WHAT YOU SHOULD DO:
Exact repetition of the data below is required.

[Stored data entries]
-- ==== Sys2Proof/Machine/Operands.lean ====
section
/-! DEFINITION. The tests and masks on operand values made at execution (spec/30_encoding.md R44, spec/41_bit_packer.md R58,
R59, R63). The operand fields themselves are read in Sys2Proof/Decode.lean. -/

namespace Sys2Proof.Machine

/-- START's range test: `bpp < 1 or bpp > 8` refuses (R58, R68). -/
def bppInRange (bpp : BppField) : Bool :=
  decide (Config.minBpp ≤ bpp.toNat) && decide (bpp.toNat ≤ Config.maxBpp)

/-- `bpp[3:0]`, what an accepted START writes to BPP (R58). -/
def bppRegister (bpp : BppField) : BitVec 4 := bpp.extractLsb' 0 4

/-- PUSH's range test: `(idx >> b) != 0` (R59, R69). -/
def idxOutOfRange (b : Nat) (idx : Index) : Bool := idx.toNat >>> b != 0

/-- `idx & ((1 << b) - 1)`: the b low bits of the index (R59). -/
def maskIdx (b : Nat) (idx : Index) : Nat := idx.toNat &&& ((1 <<< b) - 1)

end Sys2Proof.Machine
end

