-- ==== Sys2Proof/Machine/Dispatch.lean ====
section
/-! DEFINITION. The meaning of each command of spec/30_encoding.md R42. -/

namespace Sys2Proof.Machine

def exec (i : Instr) (s : State) : Host.Outcome State Fault Refusal :=
  match i with
  | .nop => Sys2Proof.Machine.execNop s
  | .packc r g b => Sys2Proof.Machine.execPackc r g b s
  | .setw w => Sys2Proof.Machine.execSetw w s
  | .seth h => Sys2Proof.Machine.execSeth h s
  | .start bpp => Sys2Proof.Machine.execStart bpp s
  | .push idx => Sys2Proof.Machine.execPush idx s

end Sys2Proof.Machine
end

RESULT:
-- ==== Sys2Proof/Machine/Operands.lean ====
section
/-! DEFINITION. The tests and masks on operand values made at execution (spec/30_encoding.md R44, spec/41_bit_packer.md R58,
R59, R63). The operand fields themselves are read in Sys2Proof/Decode.lean. -/

namespace Sys2Proof.Machine

/-- START's range test: `bpp < 1 or bpp > 8` refuses (R58, R68). -/
def bppInRange (bpp : BppField) : Bool :=
  decide (Config.minBpp ≤ bpp.toNat) && decide (bpp.toNat ≤ Config.maxBpp)

/-- `bpp[3:0]`, what an accepted START writes to BPP (R58). -/
def bppRegister (bpp : BppField) : BitVec 4 := bpp.extractLsb' 0 4

/-- PUSH's range test: `(idx >> b) != 0` (R59, R69). -/
def idxOutOfRange (b : Nat) (idx : Index) : Bool := idx.toNat >>> b != 0

/-- `idx & ((1 << b) - 1)`: the b low bits of the index (R59). -/
def maskIdx (b : Nat) (idx : Index) : Nat := idx.toNat &&& ((1 <<< b) - 1)

end Sys2Proof.Machine
end

-- ==== Sys2Proof/Machine/Dispatch.lean ====
section
/-! DEFINITION. The meaning of each command of spec/30_encoding.md R42. -/

namespace Sys2Proof.Machine

def exec (i : Instr) (s : State) : Host.Outcome State Fault Refusal :=
  match i with
  | .nop => Sys2Proof.Machine.execNop s
  | .packc r g b => Sys2Proof.Machine.execPackc r g b s
  | .setw w => Sys2Proof.Machine.execSetw w s
  | .seth h => Sys2Proof.Machine.execSeth h s
  | .start bpp => Sys2Proof.Machine.execStart bpp s
  | .push idx => Sys2Proof.Machine.execPush idx s

end Sys2Proof.Machine
end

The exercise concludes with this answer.